── Source information ──

-- ==== Sys2Proof/Laws/State.lean ====
section
/-!
SUPPORT. One lemma per field and named update of the state: what the update leaves in it. A unit that
an update does not touch has one lemma for the whole unit.
-/

namespace Sys2Proof.Machine

/-! `clearTxStatus` -/

@[simp] theorem clearTxStatus_cu (s : State) : (clearTxStatus s).cu = s.cu := rfl
@[simp] theorem clearTxStatus_rd (s : State) : (clearTxStatus s).rd = s.rd := rfl
@[simp] theorem clearTxStatus_pl (s : State) : (clearTxStatus s).pl = s.pl := rfl
@[simp] theorem clearTxStatus_te (s : State) : (clearTxStatus s).te = s.te := rfl
@[simp] theorem clearTxStatus_host (s : State) : (clearTxStatus s).host = s.host := rfl
@[simp] theorem clearTxStatus_pbuf (s : State) : (clearTxStatus s).tf.pbuf = s.tf.pbuf := rfl
@[simp] theorem clearTxStatus_txout (s : State) : (clearTxStatus s).tf.txout = s.tf.txout := rfl
@[simp] theorem clearTxStatus_txDone (s : State) : (clearTxStatus s).tf.txDone = false := rfl
@[simp] theorem clearTxStatus_txErr (s : State) : (clearTxStatus s).tf.txErr = false := rfl
@[simp] theorem clearTxStatus_txCause (s : State) : (clearTxStatus s).tf.txCause = 0 := rfl

/-! `clearRxStatus` -/

@[simp] theorem clearRxStatus_cu (s : State) : (clearRxStatus s).cu = s.cu := rfl
@[simp] theorem clearRxStatus_tf (s : State) : (clearRxStatus s).tf = s.tf := rfl
@[simp] theorem clearRxStatus_pl (s : State) : (clearRxStatus s).pl = s.pl := rfl
@[simp] theorem clearRxStatus_te (s : State) : (clearRxStatus s).te = s.te := rfl
@[simp] theorem clearRxStatus_host (s : State) : (clearRxStatus s).host = s.host := rfl
@[simp] theorem clearRxStatus_rxs (s : State) : (clearRxStatus s).rd.rxs = s.rd.rxs := rfl
@[simp] theorem clearRxStatus_rxCnt (s : State) : (clearRxStatus s).rd.rxCnt = s.rd.rxCnt := rfl
@[simp] theorem clearRxStatus_rxL (s : State) : (clearRxStatus s).rd.rxL = s.rd.rxL := rfl
@[simp] theorem clearRxStatus_rxNeed (s : State) : (clearRxStatus s).rd.rxNeed = s.rd.rxNeed := rfl
@[simp] theorem clearRxStatus_rxDone (s : State) : (clearRxStatus s).rd.rxDone = false := rfl
@[simp] theorem clearRxStatus_rxErr (s : State) : (clearRxStatus s).rd.rxErr = false := rfl
@[simp] theorem clearRxStatus_rxCause (s : State) : (clearRxStatus s).rd.rxCause = 0 := rfl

───

◆ Exercise goal
Go through the data above and return every line exactly.

◆ Written response
-- ==== Sys2Proof/Laws/State.lean ====
section
/-!
SUPPORT. One lemma per field and named update of the state: what the update leaves in it. A unit that
an update does not touch has one lemma for the whole unit.
-/

namespace Sys2Proof.Machine

/-! `clearTxStatus` -/

@[simp] theorem clearTxStatus_cu (s : State) : (clearTxStatus s).cu = s.cu := rfl
@[simp] theorem clearTxStatus_rd (s : State) : (clearTxStatus s).rd = s.rd := rfl
@[simp] theorem clearTxStatus_pl (s : State) : (clearTxStatus s).pl = s.pl := rfl
@[simp] theorem clearTxStatus_te (s : State) : (clearTxStatus s).te = s.te := rfl
@[simp] theorem clearTxStatus_host (s : State) : (clearTxStatus s).host = s.host := rfl
@[simp] theorem clearTxStatus_pbuf (s : State) : (clearTxStatus s).tf.pbuf = s.tf.pbuf := rfl
@[simp] theorem clearTxStatus_txout (s : State) : (clearTxStatus s).tf.txout = s.tf.txout := rfl
@[simp] theorem clearTxStatus_txDone (s : State) : (clearTxStatus s).tf.txDone = false := rfl
@[simp] theorem clearTxStatus_txErr (s : State) : (clearTxStatus s).tf.txErr = false := rfl
@[simp] theorem clearTxStatus_txCause (s : State) : (clearTxStatus s).tf.txCause = 0 := rfl

/-! `clearRxStatus` -/

@[simp] theorem clearRxStatus_cu (s : State) : (clearRxStatus s).cu = s.cu := rfl
@[simp] theorem clearRxStatus_tf (s : State) : (clearRxStatus s).tf = s.tf := rfl
@[simp] theorem clearRxStatus_pl (s : State) : (clearRxStatus s).pl = s.pl := rfl
@[simp] theorem clearRxStatus_te (s : State) : (clearRxStatus s).te = s.te := rfl
@[simp] theorem clearRxStatus_host (s : State) : (clearRxStatus s).host = s.host := rfl
@[simp] theorem clearRxStatus_rxs (s : State) : (clearRxStatus s).rd.rxs = s.rd.rxs := rfl
@[simp] theorem clearRxStatus_rxCnt (s : State) : (clearRxStatus s).rd.rxCnt = s.rd.rxCnt := rfl
@[simp] theorem clearRxStatus_rxL (s : State) : (clearRxStatus s).rd.rxL = s.rd.rxL := rfl
@[simp] theorem clearRxStatus_rxNeed (s : State) : (clearRxStatus s).rd.rxNeed = s.rd.rxNeed := rfl
@[simp] theorem clearRxStatus_rxDone (s : State) : (clearRxStatus s).rd.rxDone = false := rfl
@[simp] theorem clearRxStatus_rxErr (s : State) : (clearRxStatus s).rd.rxErr = false := rfl
@[simp] theorem clearRxStatus_rxCause (s : State) : (clearRxStatus s).rd.rxCause = 0 := rfl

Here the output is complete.